Ig enrichment strategies impact the LOQ. Observation of a unique MAb accurate mass in a serum matrix of patients undergoing therapy is accomplished among 1 g/dl of human endogenous circulating Igs. Depending on the MAb molecular mass, the LOQ can be an issue, as shown in this miRAMM example. When studying ECU, an IgG2/IgG4 hybrid MAb, different enrichment strategies were employed. (A) When Melon Gel enrichment was used, an ECU concentration of 5 μg/ml was not detectable. (B) Selective enrichment for IgG4 with an affinity matrix allowed for significant reduction of the endogenous Ig repertoire by removing all non-IgG4 Ig from the background and increased the analytical sensitivity of the assay by approximately 10-fold, with an increased signal-to-noise ratio.

FIG 4

Therapeutic MAbs can be measured simultaneously by miRAMM. In this example, several therapeutic MAbs were used to spike commercially available normal human serum. A given therapeutic MAb's specific light chain will have a unique mass and be distinguishable from the endogenous Ig background when present in large concentrations. The extracted ion spectrum shows the +11 charge state of five MAbs' specific light chains detected above the human serum polyclonal Ig background.
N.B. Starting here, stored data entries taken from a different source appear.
-- ==== Sys2Proof/Machine/Descriptors.lean ====
section
/-! DEFINITION. Planish descriptors: their references, fields, limits, extents and counts (R177 to R180, R188). -/

namespace Sys2Proof.Machine

/-! ### Operand references (R177) and fields (R178) -/

/-- An operand reference. -/
structure Ref where
  line : Nat
  engine : Nat
  region : Nat
  zeroOk : Bool
  deriving DecidableEq, Repr

/-- The 8-byte reference `k` of a descriptor. -/
def descRef (d : Line) (k : Nat) : Ref :=
  let v := recField d (0x10 + 8 * k) 8
  ⟨v / 2 ^ 34, v / 1024 % 64, v % 1024, decide (v / 2 ^ 16 % 2 ^ 18 = 0)⟩
/-- OP of a descriptor. -/
def descOp (d : Line) : Nat := recField d 0 1
/-- FLAGS. -/
def descFlags (d : Line) : Nat := recField d 1 1
/-- FMT. -/
def descFmt (d : Line) : Nat := recField d 2 1
/-- Parameter `k`. -/
def descP (d : Line) (k : Nat) : Nat := recField d (0x30 + 4 * k) 4
/-- A flag of a descriptor. -/
def descFlag (d : Line) (k : Nat) : Bool := Nat.testBit (descFlags d) k

/-- H_q of ATTN. -/
def atHq (d : Line) : Nat := descP d 0 / 65536
/-- MB of ATTN. -/
def atMb (d : Line) : Nat := descP d 0 % 65536
/-- BT of ATTN. -/
def atBt (d : Line) : Nat := descP d 1 / 65536 % 256
/-- LOG2G of ATTN. -/
def atG (d : Line) : Nat := descP d 1 / 4096 % 16
/-- d of ATTN. -/
def atD (d : Line) : Nat := descP d 1 % 512
/-- H_kv of ATTN. -/
def atHkv (d : Line) : Nat := atHq d / 2 ^ atG d
/-- BB / 64 of ATTN (R188). -/
def atBlockLines (d : Line) : Nat :=
  ceilDiv (2 * atBt d * atHkv d * atD d * codeBits (descFmt d) / 8 + if descFlag d 0 then 8 * atHkv d else 0) 64
/-- M of REDUCE. -/
def rdM (d : Line) : Nat := descP d 0 / 65536
/-- MODE of REDUCE. -/
def rdMode (d : Line) : Nat := descP d 0 % 4
/-- Bytes of an output element. -/
def outBytes (bf16 : Bool) : Nat := if bf16 then 2 else 4
/-- Lines of an index list of a capacity. -/
def listLines (n : Nat) : Nat := ceilDiv (8 + 4 * n) 64
/-- Lines of a REDUCE input or output. -/
def rdLines (d : Line) : Nat :=
  if rdMode d = 3 then ceilDiv (4 * descP d 3 * descP d 1) 64 + ceilDiv (8 * descP d 3) 64 else ceilDiv (4 * descP d 1) 64

/-- Whether the fields that an operation does not use are zero and its limits hold (R178, R179). -/
def descLayoutOk (d : Line) : Bool :=
  let fl := descFlags d
  let f := descFmt d
  let p := descP d
  let refs := fun (used : List Nat) => (List.range 4).all fun k =>
    if used.contains k then (descRef d k).zeroOk else decide (recField d (0x10 + 8 * k) 8 = 0)
  let dOk := fun n => decide (n % 16 = 0 ∧ 16 ≤ n ∧ n ≤ 256)
  let within := fun lo hi n => decide (lo ≤ n ∧ n ≤ hi)
  decide (recField d 3 1 = 0 ∧ recField d 0xC 4 = 0) &&
    match descOp d with
    | 1 => decide (fl < 16) && [1, 3, 4].contains f && refs [0, 1, 2, 3] && decide (p 3 = 0) &&
        decide (p 1 / 2 ^ 24 = 0 ∧ p 1 / 512 % 8 = 0) && within 1 256 (atHq d) && dOk (atD d) &&
        [16, 32, 64, 128].contains (atBt d) && decide (atG d ≤ 4 ∧ atHq d % 2 ^ atG d = 0) && within 1 65535 (atMb d)
    | 2 => decide (fl / 32 = 0 ∧ fl / 4 % 2 = 0) && [1, 3, 4, 5, 6, 7].contains f &&
        refs (if descFlag d 0 then [0, 1, 2, 3] else [0, 1, 3]) && decide (p 0 % 128 = 0) && within 1 1048576 (p 0) &&
        within 1 1048576 (p 1) && within 1 16 (p 2) && (descFlag d 4 || decide (f < 5)) && !(descFlag d 4 && decide (f = 1)) &&
        decide (p 0 * codeBits f / 8 + (if descFlag d 4 then ceilDiv (p 0) 32 else 0) ≤ 64 * p 3)
    | 3 | 4 => decide (fl = 0 ∧ f = 0) && refs [0, 1, 2] && within 1 4096 (p 0) && within 1 65535 (p 1) &&
        decide (p 2 = 0 ∧ p 3 = 0) &&
        decide (((descRef d 0).engine, (descRef d 0).region) ≠ ((descRef d 2).engine, (descRef d 2).region))
    | 5 => decide (fl = 0 ∧ f ≤ 1) && refs [0, 1, 2] && within 1 262144 (p 0) && within 1 1024 (p 1) && within 1 64 (p 2) &&
        decide (p 3 = 0)
    | 6 => decide (fl = 0 ∧ f = 0) && refs [0, 1] && decide (p 0 / 4 % 2 ^ 14 = 0) && within 2 256 (rdM d) &&
        (if rdMode d = 3 then dOk (p 1) && within 1 256 (p 3) else within 1 1048576 (p 1) && decide (p 3 = 0))
    | 7 => decide (fl = 0 ∧ f = 0) && refs [0, 2] && within 1 (2 ^ 30 - 1) (p 0) && decide (p 1 = 0 ∧ p 2 = 0 ∧ p 3 = 0)
    | 8 => decide (fl = 0 ∨ fl = 32) && decide (f = 0) && refs [2] && within 1 (2 ^ 30 - 1) (p 0) &&
        decide (p 2 = 0 ∧ p 3 = 0)
    | _ => false

/-- The extents that a descriptor's fields fix (R180): reference, lines, whether written; 0 lines where an index list selects
the extent. -/
def descExtents (d : Line) : List (Nat × Nat × Bool) :=
  let p := descP d
  let o := outBytes (descFlag d 1)
  match descOp d with
  | 1 => [(0, ceilDiv (2 * atHq d * atD d) 64, false), (1, listLines (atMb d), false), (2, 0, false),
      (3, ceilDiv (atHq d * atD d * o) 64 + (if descFlag d 2 then ceilDiv (8 * atHq d) 64 else 0), true)]
  | 2 => [(0, p 1 * p 3, false), (1, p 2 * ceilDiv (2 * p 0) 64, false), (3, p 2 * ceilDiv (p 1 * o) 64, true)] ++
      if descFlag d 0 then [(2, ceilDiv (4 * p 1) 64, false)] else []
  | 3 => [(0, 0, false), (1, listLines (p 1), false), (2, p 1 * p 0, true)]
  | 4 => [(0, p 1 * p 0, false), (1, listLines (p 1), false), (2, 0, true)]
  | 5 => [(0, p 2 * ceilDiv (p 0 * outBytes (decide (descFmt d = 1))) 64, false), (1, p 2 * ceilDiv (4 * p 1) 64, true),
      (2, p 2 * ceilDiv (4 * p 1) 64, true)]
  | 6 => [(0, (rdM d - 1) * p 2 + rdLines d, false), (1, rdLines d, true)]
  | 7 => [(0, p 0, false), (2, p 0, true)]
  | _ => [(2, p 0, true)]

/-- Lines counted of R179. -/
def descLines (d : Line) : Nat :=
  match descOp d with
  | 1 => ceilDiv (2 * atHq d * atD d) 64 + listLines (atMb d) + atMb d * atBlockLines d +
      ceilDiv (atHq d * atD d * outBytes (descFlag d 1)) 64 + (if descFlag d 2 then ceilDiv (8 * atHq d) 64 else 0)
  | 2 => ((descExtents d).map fun e => e.2.1).sum
  | 3 | 4 => 2 * descP d 1 * descP d 0 + listLines (descP d 1)
  | 5 => ((descExtents d).map fun e => e.2.1).sum
  | 6 => (rdM d + 1) * rdLines d
  | 7 => 2 * descP d 0
  | _ => descP d 0
/-- W_c of R179 for a group of size `c`. -/
def descTicks (d : Line) (c : Nat) : Nat :=
  let p := descP d
  let f := 128 * c
  match descOp d with
  | 1 => Nat.max (ceilDiv (atHq d * atMb d * atBt d * (2 * atD d + 32)) f) (ceilDiv (atHq d * atMb d * atBt d) (2 * c))
  | 2 => ceilDiv (p 1 * p 0 * p 2) f
  | 3 | 4 => ceilDiv (p 1) 16
  | 5 => ceilDiv (p 2 * p 0) (2 * c) * ceilDiv (p 1) 128 + 64
  | 6 => if rdMode d = 3 then ceilDiv (rdM d * p 3 * (p 1 + 32)) f else ceilDiv (rdM d * p 1) f
  | _ => 0
/-- SRAM need of R179. -/
def descSram (d : Line) : Nat :=
  65536 + match descOp d with
    | 1 => 6 * atHq d * atD d
    | 2 => 2 * descP d 2 * descP d 0
    | 5 => 8 * descP d 2 * descP d 1
    | _ => 0

/-- The engine whose open queue takes an ORDER of a command's group: that of what it reads, or of what a FILL writes (R195). -/
def orderEngine (d : Line) : Nat := if descOp d = 8 then (descRef d 2).engine else (descRef d 0).engine
/-- The regions that a descriptor names; OP 0 stands for an anneal fill, which names none (R197). -/
def descRegions (d : Line) : List (Nat × Nat) := if descOp d = 0 then [] else (descExtents d).map fun x => ((descRef d x.1).engine, (descRef d x.1).region)

end Sys2Proof.Machine
end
Although it is highly unlikely that a patient would not be undergoing therapy with five or six different MAbs at the same time, the multiplex capability allows application of the technique for screening methods, such as the differentiation of a therapeutic MAb from a disease-causing endogenous monoclonal protein.

FIG 5

Multiple charge states acquired by high-resolution MS for ECU. Normal human serum was spiked with ECU at 100 μg/ml and enriched for Ig with Melon Gel. After ESI, the light chains acquired multiple charge states and were detected with an Orbitrap (Thermo Fisher) instrument. (A) Mass spectrum of the +12, +11, and +10 charge states. Utilizing low-resolution scanning, the areas under the curve of one or multiple charge states are added together for quantitation of the MAb. By using a high-resolution view, the area under the curve of multiple isotopes of a given charge state can be analyzed. (B) Isotopic distribution of a +11 charge state.